KELLY MCEVERS, HOST:
It's in the name Old Faithful, the geyser in Yellowstone National Park that blows over a hundred feet in the air every 90 minutes or so. It's enchanted millions of visitors for generations.
ROBERT SIEGEL, HOST:
Geophysicist Robert Smith has been mesmerized for 61 years, since before he started college. And he has long wondered something.
ROBERT SMITH: What people really did not understand - and we didn't of course - is where is the reservoir that holds the water, the steam, the gas that fuels Old Faithful.
SIEGEL: Well, he has now coauthored a study that appears in Geophysical Research Letters based on research that he did with his team.
SMITH: We put out seismographs on the ground, up to 150 or so. And we record the - just the natural ground vibrations.
MCEVERS: From those, they created an image of what's below the surface - a reservoir that fills up with gases and water. Smith says picture something in your kitchen.

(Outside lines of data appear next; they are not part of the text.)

-- ==== Sys2Proof/Machine/Regs.lean ====
section
/-! DEFINITION. The register space of the module: every register of the field maps of the
spec (Tables 2.8 to 19.6) as data.  A register is named by its PF BAR0 offset in instance 0
(core 0, engine 0, ring block 0, counter 0); field controller registers stand at
0x00D1_0000 plus their field address, as the proxy shows them (R281, R441); HIF_VF_ID, which
only VF BAR0 holds, is given the number 0x1000_0000.  Offsets follow Tables 19.9 to 19.11. -/

namespace Sys2Proof.Machine

/-- The access codes of Table 0.5 (R15). -/
inductive Acc where
  | ro | rw | rws | w1c | wo | rc | stg
  deriving DecidableEq, Repr

/-- One field of a field map: its register, its lowest bit, its width, its access code and its
reset value.  Reset values marked NV, per instance or per resource in the spec stand here as
the values the assumption log names. -/
structure Fld where
  reg : Nat
  lo : Nat
  width : Nat
  acc : Acc
  reset : Nat
  deriving DecidableEq, Repr

/-- The number that names a field: its register and its lowest bit. -/
def Fld.code (f : Fld) : Nat := f.reg * 32 + f.lo

/-- The key under which instance `i` of a field is stored. -/
def Fld.key (f : Fld) (i : Nat) : Nat := Nat.pair f.code i

/-- A 32-bit event counter and the FREEZE field of its block's counter control (R61). -/
structure Ctr where
  cnt : Fld
  frz : Fld
  deriving DecidableEq, Repr

/-- How many instances a register has and how its offset reaches them (R21, R441, R442). -/
inductive Bank where
  /-- one register -/
  | one
  /-- one per core, 64 KiB apart -/
  | core
  /-- one per engine, 256 B apart in its core's window -/
  | engine
  /-- one per ring block, 64 B apart -/
  | ring
  /-- one per sync counter, 16 B apart: 0 to 16,383 ordinary, from 16,384 sealed -/
  | sync
  /-- `count` registers `stride` bytes apart -/
  | arr (stride count : Nat)
  deriving DecidableEq, Repr

/-- One register: its offset in instance 0, its instances and its fields. -/
structure Reg where
  off : Nat
  bank : Bank
  flds : List Fld
  deriving DecidableEq, Repr


/-! ### Table 19.5 -/

/-- GLB_ID [15:0] PART, RO. -/
def F.GLB_ID_PART : Fld := ⟨0x0, 0, 16, .ro, 0x9632⟩

/-- GLB_ID [23:16] STEP, RO. -/
def F.GLB_ID_STEP : Fld := ⟨0x0, 16, 8, .ro, 0xb0⟩

/-- GLB_ID [31:24] MAP, RO. -/
def F.GLB_ID_MAP : Fld := ⟨0x0, 24, 8, .ro, 1⟩

/-- The register GLB_ID (Table 19.5). -/
def R.GLB_ID : Reg :=
  ⟨0x0, .one, [F.GLB_ID_PART, F.GLB_ID_STEP, F.GLB_ID_MAP]⟩

/-- GLB_CAPS [5:0] CORES, RO. -/
def F.GLB_CAPS_CORES : Fld := ⟨0x4, 0, 6, .ro, 0x20⟩

/-- GLB_CAPS [13:8] ENGINES, RO. -/
def F.GLB_CAPS_ENGINES : Fld := ⟨0x4, 8, 6, .ro, 0x24⟩

/-- GLB_CAPS [21:16] CONTEXTS, RO. -/
def F.GLB_CAPS_CONTEXTS : Fld := ⟨0x4, 16, 6, .ro, 0x20⟩

/-- GLB_CAPS [27:24] RESIDENT, RO. -/
def F.GLB_CAPS_RESIDENT : Fld := ⟨0x4, 24, 4, .ro, 8⟩

/-- The register GLB_CAPS (Table 19.5). -/
def R.GLB_CAPS : Reg :=
  ⟨0x4, .one, [F.GLB_CAPS_CORES,
    F.GLB_CAPS_ENGINES,
    F.GLB_CAPS_CONTEXTS,
    F.GLB_CAPS_RESIDENT]⟩

/-- GLB_SERIAL_LO [31:0] SERIAL, RO (reset: NV). -/
def F.GLB_SERIAL_LO_SERIAL : Fld := ⟨0x8, 0, 32, .ro, 0⟩

/-- The register GLB_SERIAL_LO (Table 19.5). -/
def R.GLB_SERIAL_LO : Reg :=
  ⟨0x8, .one, [F.GLB_SERIAL_LO_SERIAL]⟩

/-- GLB_SERIAL_HI [31:0] SERIAL, RO (reset: NV). -/
def F.GLB_SERIAL_HI_SERIAL : Fld := ⟨0xC, 0, 32, .ro, 0⟩

/-- The register GLB_SERIAL_HI (Table 19.5). -/
def R.GLB_SERIAL_HI : Reg :=
  ⟨0xC, .one, [F.GLB_SERIAL_HI_SERIAL]⟩

/-- GLB_STATUS [0] ACC_SEEN, W1C. -/
def F.GLB_STATUS_ACC_SEEN : Fld := ⟨0x10, 0, 1, .w1c, 0⟩

/-- GLB_STATUS [1] ANY, RO. -/
def F.GLB_STATUS_ANY : Fld := ⟨0x10, 1, 1, .ro, 0⟩

/-- The register GLB_STATUS (Table 19.5). -/
def R.GLB_STATUS : Reg :=
  ⟨0x10, .one, [F.GLB_STATUS_ACC_SEEN, F.GLB_STATUS_ANY]⟩

/-- GLB_SUMMARY [31:0] BLOCKS, RO. -/
def F.GLB_SUMMARY_BLOCKS : Fld := ⟨0x14, 0, 32, .ro, 0⟩

/-- The register GLB_SUMMARY (Table 19.5). -/
def R.GLB_SUMMARY : Reg :=
  ⟨0x14, .one, [F.GLB_SUMMARY_BLOCKS]⟩

/-- GLB_SUMMARY_CORE [31:0] CORES, RO. -/
def F.GLB_SUMMARY_CORE_CORES : Fld := ⟨0x18, 0, 32, .ro, 0⟩

/-- The register GLB_SUMMARY_CORE (Table 19.5). -/
def R.GLB_SUMMARY_CORE : Reg :=
  ⟨0x18, .one, [F.GLB_SUMMARY_CORE_CORES]⟩

/-- GLB_ACC_LO [25:0] OFFSET, RO. -/
def F.GLB_ACC_LO_OFFSET : Fld := ⟨0x20, 0, 26, .ro, 0⟩

/-- GLB_ACC_LO [26] WRITE, RO. -/
def F.GLB_ACC_LO_WRITE : Fld := ⟨0x20, 26, 1, .ro, 0⟩

/-- GLB_ACC_LO [28:27] KIND, RO. -/
def F.GLB_ACC_LO_KIND : Fld := ⟨0x20, 27, 2, .ro, 0⟩

/-- The register GLB_ACC_LO (Table 19.5). -/
def R.GLB_ACC_LO : Reg :=
  ⟨0x20, .one, [F.GLB_ACC_LO_OFFSET, F.GLB_ACC_LO_WRITE, F.GLB_ACC_LO_KIND]⟩

/-- GLB_ACC_HI [5:0] FUNCTION, RC. -/
def F.GLB_ACC_HI_FUNCTION : Fld := ⟨0x24, 0, 6, .rc, 0⟩

/-- GLB_ACC_HI [6] MGT, RC. -/
def F.GLB_ACC_HI_MGT : Fld := ⟨0x24, 6, 1, .rc, 0⟩

/-- GLB_ACC_HI [7] BAR, RC. -/
def F.GLB_ACC_HI_BAR : Fld := ⟨0x24, 7, 1, .rc, 0⟩

/-- GLB_ACC_HI [31] VALID, RC. -/
def F.GLB_ACC_HI_VALID : Fld := ⟨0x24, 31, 1, .rc, 0⟩

/-- The register GLB_ACC_HI (Table 19.5). -/
def R.GLB_ACC_HI : Reg :=
  ⟨0x24, .one, [F.GLB_ACC_HI_FUNCTION,
    F.GLB_ACC_HI_MGT,
    F.GLB_ACC_HI_BAR,
    F.GLB_ACC_HI_VALID]⟩

/-- GLB_ACC_CNT [31:0] COUNT, RO. -/
def F.GLB_ACC_CNT_COUNT : Fld := ⟨0x28, 0, 32, .ro, 0⟩

/-- The register GLB_ACC_CNT (Table 19.5). -/
def R.GLB_ACC_CNT : Reg :=
  ⟨0x28, .one, [F.GLB_ACC_CNT_COUNT]⟩

/-- GLB_CNT_CTRL [0] CLEAR, WO. -/
def F.GLB_CNT_CTRL_CLEAR : Fld := ⟨0x30, 0, 1, .wo, 0⟩

/-- GLB_CNT_CTRL [1] FREEZE, RW. -/
def F.GLB_CNT_CTRL_FREEZE : Fld := ⟨0x30, 1, 1, .rw, 0⟩

/-- The register GLB_CNT_CTRL (Table 19.5). -/
def R.GLB_CNT_CTRL : Reg :=
  ⟨0x30, .one, [F.GLB_CNT_CTRL_CLEAR, F.GLB_CNT_CTRL_FREEZE]⟩

/-- GLB_SCRATCH [31:0] VALUE, RW. -/
def F.GLB_SCRATCH_VALUE : Fld := ⟨0x40, 0, 32, .rw, 0⟩

/-- The register GLB_SCRATCH (Table 19.5). -/
def R.GLB_SCRATCH : Reg :=
  ⟨0x40, .arr 4 4, [F.GLB_SCRATCH_VALUE]⟩

/-! ### Table 16.10 -/

/-- MGT_STATUS [1:0] LINK, RO. -/
def F.MGT_STATUS_LINK : Fld := ⟨0x10000, 0, 2, .ro, 0⟩

/-- MGT_STATUS [4:2] SESSIONS, RO. -/
def F.MGT_STATUS_SESSIONS : Fld := ⟨0x10000, 2, 3, .ro, 0⟩

/-- MGT_STATUS [5] CLAIMED, RO (reset: NV). -/
def F.MGT_STATUS_CLAIMED : Fld := ⟨0x10000, 5, 1, .ro, 0⟩

/-- MGT_STATUS [6] CFG_INVALID, W1C. -/
def F.MGT_STATUS_CFG_INVALID : Fld := ⟨0x10000, 6, 1, .w1c, 0⟩

/-- The register MGT_STATUS (Table 16.10). -/
def R.MGT_STATUS : Reg :=
  ⟨0x10000, .one, [F.MGT_STATUS_LINK,
    F.MGT_STATUS_SESSIONS,
    F.MGT_STATUS_CLAIMED,
    F.MGT_STATUS_CFG_INVALID]⟩

/-- MGT_CFG [0] HOST_IRQ_EN, STG. -/
def F.MGT_CFG_HOST_IRQ_EN : Fld := ⟨0x10004, 0, 1, .stg, 0⟩

/-- MGT_CFG [16:8] VECTOR, STG. -/
def F.MGT_CFG_VECTOR : Fld := ⟨0x10004, 8, 9, .stg, 0⟩

/-- The register MGT_CFG (Table 16.10). -/
def R.MGT_CFG : Reg :=
  ⟨0x10004, .one, [F.MGT_CFG_HOST_IRQ_EN, F.MGT_CFG_VECTOR]⟩

/-- MGT_HOST_MASK [31:0] BLOCKS, STG. -/
def F.MGT_HOST_MASK_BLOCKS : Fld := ⟨0x10008, 0, 32, .stg, 0⟩

/-- The register MGT_HOST_MASK (Table 16.10). -/
def R.MGT_HOST_MASK : Reg :=
  ⟨0x10008, .one, [F.MGT_HOST_MASK_BLOCKS]⟩

/-- MGT_COMMIT [0] COMMIT, WO. -/
def F.MGT_COMMIT_COMMIT : Fld := ⟨0x1000C, 0, 1, .wo, 0⟩

/-- The register MGT_COMMIT (Table 16.10). -/
def R.MGT_COMMIT : Reg :=
  ⟨0x1000C, .one, [F.MGT_COMMIT_COMMIT]⟩

/-- MGT_TIME_LO [31:0] COUNT, RO. -/
def F.MGT_TIME_LO_COUNT : Fld := ⟨0x10010, 0, 32, .ro, 0⟩

/-- The register MGT_TIME_LO (Table 16.10). -/
def R.MGT_TIME_LO : Reg :=
  ⟨0x10010, .one, [F.MGT_TIME_LO_COUNT]⟩

/-- MGT_TIME_HI [31:0] COUNT, RO. -/
def F.MGT_TIME_HI_COUNT : Fld := ⟨0x10014, 0, 32, .ro, 0⟩

/-- The register MGT_TIME_HI (Table 16.10). -/
def R.MGT_TIME_HI : Reg :=
  ⟨0x10014, .one, [F.MGT_TIME_HI_COUNT]⟩

/-- MGT_TIME_OFS [31:0] SECONDS, RO. -/
def F.MGT_TIME_OFS_SECONDS : Fld := ⟨0x10018, 0, 32, .ro, 0⟩

/-- The register MGT_TIME_OFS (Table 16.10). -/
def R.MGT_TIME_OFS : Reg :=
  ⟨0x10018, .one, [F.MGT_TIME_OFS_SECONDS]⟩

/-- MGT_EVT_HEAD [31:0] NEXT, RO. -/
def F.MGT_EVT_HEAD_NEXT : Fld := ⟨0x1001C, 0, 32, .ro, 0⟩

/-- The register MGT_EVT_HEAD (Table 16.10). -/
def R.MGT_EVT_HEAD : Reg :=
  ⟨0x1001C, .one, [F.MGT_EVT_HEAD_NEXT]⟩

/-- MGT_EVT_SEL [17:0] SLOT, RW. -/
def F.MGT_EVT_SEL_SLOT : Fld := ⟨0x10020, 0, 18, .rw, 0⟩

/-- MGT_EVT_SEL [22:20] WORD, RW. -/
def F.MGT_EVT_SEL_WORD : Fld := ⟨0x10020, 20, 3, .rw, 0⟩

/-- The register MGT_EVT_SEL (Table 16.10). -/
def R.MGT_EVT_SEL : Reg :=
  ⟨0x10020, .one, [F.MGT_EVT_SEL_SLOT, F.MGT_EVT_SEL_WORD]⟩

/-- MGT_EVT_DATA [31:0] DATA, RO. -/
def F.MGT_EVT_DATA_DATA : Fld := ⟨0x10024, 0, 32, .ro, 0⟩

/-- The register MGT_EVT_DATA (Table 16.10). -/
def R.MGT_EVT_DATA : Reg :=
  ⟨0x10024, .one, [F.MGT_EVT_DATA_DATA]⟩

/-- MGT_FW_SEL [2:0] TYPE, RW. -/
def F.MGT_FW_SEL_TYPE : Fld := ⟨0x10028, 0, 3, .rw, 1⟩

/-- The register MGT_FW_SEL (Table 16.10). -/
def R.MGT_FW_SEL : Reg :=
  ⟨0x10028, .one, [F.MGT_FW_SEL_TYPE]⟩

/-- MGT_FW_DATA [0] ACTIVE, RO (reset: NV). -/
def F.MGT_FW_DATA_ACTIVE : Fld := ⟨0x1002C, 0, 1, .ro, 0⟩

/-- MGT_FW_DATA [1] A_VALID, RO (reset: NV). -/
def F.MGT_FW_DATA_A_VALID : Fld := ⟨0x1002C, 1, 1, .ro, 1⟩

/-- MGT_FW_DATA [2] B_VALID, RO (reset: NV). -/
def F.MGT_FW_DATA_B_VALID : Fld := ⟨0x1002C, 2, 1, .ro, 0⟩

/-- MGT_FW_DATA [5:4] STATE, RO. -/
def F.MGT_FW_DATA_STATE : Fld := ⟨0x1002C, 4, 2, .ro, 0⟩

/-- The register MGT_FW_DATA (Table 16.10). -/
def R.MGT_FW_DATA : Reg :=
  ⟨0x1002C, .one, [F.MGT_FW_DATA_ACTIVE,
    F.MGT_FW_DATA_A_VALID,
    F.MGT_FW_DATA_B_VALID,
    F.MGT_FW_DATA_STATE]⟩

/-- MGT_CNT_SESSION [31:0] COUNT, RO. -/
def F.MGT_CNT_SESSION_COUNT : Fld := ⟨0x10040, 0, 32, .ro, 0⟩

/-- The register MGT_CNT_SESSION (Table 16.10). -/
def R.MGT_CNT_SESSION : Reg :=
  ⟨0x10040, .one, [F.MGT_CNT_SESSION_COUNT]⟩

/-- MGT_CNT_AUTHFAIL [31:0] COUNT, RO. -/
def F.MGT_CNT_AUTHFAIL_COUNT : Fld := ⟨0x10044, 0, 32, .ro, 0⟩

/-- The register MGT_CNT_AUTHFAIL (Table 16.10). -/
def R.MGT_CNT_AUTHFAIL : Reg :=
  ⟨0x10044, .one, [F.MGT_CNT_AUTHFAIL_COUNT]⟩

/-- MGT_CNT_EVLOST [31:0] COUNT, RO. -/
def F.MGT_CNT_EVLOST_COUNT : Fld := ⟨0x10048, 0, 32, .ro, 0⟩

/-- The register MGT_CNT_EVLOST (Table 16.10). -/
def R.MGT_CNT_EVLOST : Reg :=
  ⟨0x10048, .one, [F.MGT_CNT_EVLOST_COUNT]⟩

/-- MGT_CNT_MSGBAD [31:0] COUNT, RO. -/
def F.MGT_CNT_MSGBAD_COUNT : Fld := ⟨0x1004C, 0, 32, .ro, 0⟩

/-- The register MGT_CNT_MSGBAD (Table 16.10). -/
def R.MGT_CNT_MSGBAD : Reg :=
  ⟨0x1004C, .one, [F.MGT_CNT_MSGBAD_COUNT]⟩

/-- MGT_CNT_CTRL [0] CLEAR, WO. -/
def F.MGT_CNT_CTRL_CLEAR : Fld := ⟨0x10050, 0, 1, .wo, 0⟩

/-- MGT_CNT_CTRL [1] FREEZE, RW. -/
def F.MGT_CNT_CTRL_FREEZE : Fld := ⟨0x10050, 1, 1, .rw, 0⟩

/-- The register MGT_CNT_CTRL (Table 16.10). -/
def R.MGT_CNT_CTRL : Reg :=
  ⟨0x10050, .one, [F.MGT_CNT_CTRL_CLEAR, F.MGT_CNT_CTRL_FREEZE]⟩

/-! ### Table 17.8 -/

/-- GLB_PWR_STATUS [1:0] STATE, RO. -/
def F.GLB_PWR_STATUS_STATE : Fld := ⟨0x20000, 0, 2, .ro, 0⟩

/-- GLB_PWR_STATUS [2] AUX_OK, RO. -/
def F.GLB_PWR_STATUS_AUX_OK : Fld := ⟨0x20000, 2, 1, .ro, 0⟩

SMITH: You fill a teakettle up with cold water and put it on the stove. And as the teakettle heats, it takes so many minutes. And then finally, when the pressure from the steam and hot water is big enough, it pops open the teakettle nozzle, if you wish, and out comes the steam.
SIEGEL: In Old Faithful's case, it takes about 90 minutes to refill, and then it blows. Sixty-one years after first spending a summer study in Yellowstone's tributaries, Robert Smith still loves the thrill of discovery.
SMITH: You know, a lot of the public thinks about geology as boring, billion-year-old rocks. Well, Yellowstone is anything but.
MCEVERS: That's geophysicist Robert Smith.